Young people from families of modest means face a Catch-22: without a college education, they are condemned to a life of poor prospects; with a college education, they may be condemned to a lifetime of living at the brink. And increasingly even a college degree isn't enough; one needs either a graduate degree or a series of (often unpaid) internships. Those at the top have the connections and social capital to get those opportunities. Those in the middle and bottom don't. The point is that no one makes it on his or her own. And those at the top get more help from their families than do those lower down on the ladder. Government should help to level the playing field.
Americans are coming to realize that their cherished narrative of social and economic mobility is a myth. Grand deceptions of this magnitude are hard to maintain for long - and the country has already been through a couple of decades of self-deception.
Without substantial policy changes, our self-image, and the image we project to the world, will diminish - and so will our economic standing and stability. Inequality of outcomes and inequality of opportunity reinforce each other - and contribute to economic weakness, as Alan B. Krueger, a Princeton economist and the chairman of the White House Council of Economic Advisers, has emphasized. We have an economic, and not only moral, interest in saving the American dream.
Policies that promote equality of opportunity must target the youngest Americans. First, we have to make sure that mothers are not exposed to environmental hazards and get adequate prenatal health care. Then, we have to reverse the damaging cutbacks to preschool education, a theme Mr. Obama emphasized on Tuesday. We have to make sure that all children have adequate nutrition and health care - not only do we have to provide the resources, but if necessary, we have to incentivize parents, by coaching or training them or even rewarding them for being good caregivers. The right says that money isn't the solution. They've chased reforms like charter schools and private-school vouchers, but most of these efforts have shown ambiguous results at best. Giving more money to poor schools would help. So would summer and extracurricular programs that enrich low-income students' skills.
Finally, it is unconscionable that a rich country like the United States has made access to higher education so difficult for those at the bottom and middle. There are many alternative ways of providing universal access to higher education, from Australia's income-contingent loan program to the near-free system of universities in Europe. A more educated population yields greater innovation, a robust economy and higher incomes - which mean a higher tax base. Those benefits are, of course, why we've long been committed to free public education through 12th grade. But while a 12th-grade education might have sufficed a century ago, it doesn't today. Yet we haven't adjusted our system to contemporary realities.

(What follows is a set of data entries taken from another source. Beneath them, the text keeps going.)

-- ==== Sys2Proof/Machine/Flags.lean ====
section
/-! DEFINITION. The STATUS word and the other composed register words the host reads (spec 10_state.md R26, R47; 20_memory.md R61), and the flag of a malformed escape. -/

namespace Sys2Proof.Machine

/-- A flag as one bit. -/
def bit (b : Bool) : BitVec 1 := BitVec.ofBool b

/-- The value of PHASE in STATUS bits 3:1 (R26, R210). -/
def Phase.code : Phase → BitVec 3
  | .noPhase => 0
  | .build => 1
  | .send => 2
  | .recv => 3
  | .unstuff => 4
  | .decode => 5
  | .crc => 6

/-- The value of ERR in STATUS bits 11:8 (R230). -/
def ErrorKind.code : ErrorKind → BitVec 4
  | .ok => 0
  | .timeout => 1
  | .crcError => 2
  | .malformedHeader => 3
  | .registerMismatch => 4
  | .capacityExceeded => 5
  | .malformedLength => 6
  | .illegalCommand => 7

/-- STATUS as the host reads it, bit 31 first (R26). -/
def Status.word (t : Status) : Word :=
  0#13 ++ bit t.rej ++ bit t.escw ++ bit t.vv ++ t.info ++ t.err.code ++ 0#3 ++ bit t.seq ++
    t.phase.code ++ bit t.busy

/-- EXPSGN: `NLEN << 24 | SE_RAW << 16 | SGN << 8 | EXP` (R61). -/
def Reading.expsgn (r : Reading) : Word := r.nLen ++ r.seRaw ++ 0#7 ++ bit r.sgn ++ r.exp

/-- TXINFO: `TX_IDX << 8 | TX_LEN` (R61). -/
def State.txInfo (s : State) : Word := 0#16 ++ s.txIdx ++ s.txLen

/-- ESCINFO: `ESC_BAD << 8 | ESC_CNT` (R61). -/
def State.escInfo (s : State) : Word := 0#16 ++ s.escBad ++ s.escCnt

/-- CAPS: WIN, MSG_CAP, RAW_CAP, TX_CAP, one byte each, bit 31 first (R47). -/
def capsWord (c : Config) : Word :=
  BitVec.ofNat 8 c.win ++ BitVec.ofNat 8 c.msgCap ++ BitVec.ofNat 8 c.rawCap ++ BitVec.ofNat 8 c.txCap

end Sys2Proof.Machine
end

The steps I've outlined are not just affordable but imperative. Even more important, though, is that we cannot afford to let our country drift farther from ideals that the vast majority of Americans share. We will never fully succeed in achieving Mr. Obama's vision of a poor girl's having exactly the same opportunities as a wealthy girl. But we could do much, much better, and must not rest until we do.
Joseph E. Stiglitz, a Nobel laureate in economics, a professor at Columbia and a former chairman of the Council of Economic Advisers and chief economist for the World Bank, is the author of "The Price of Inequality."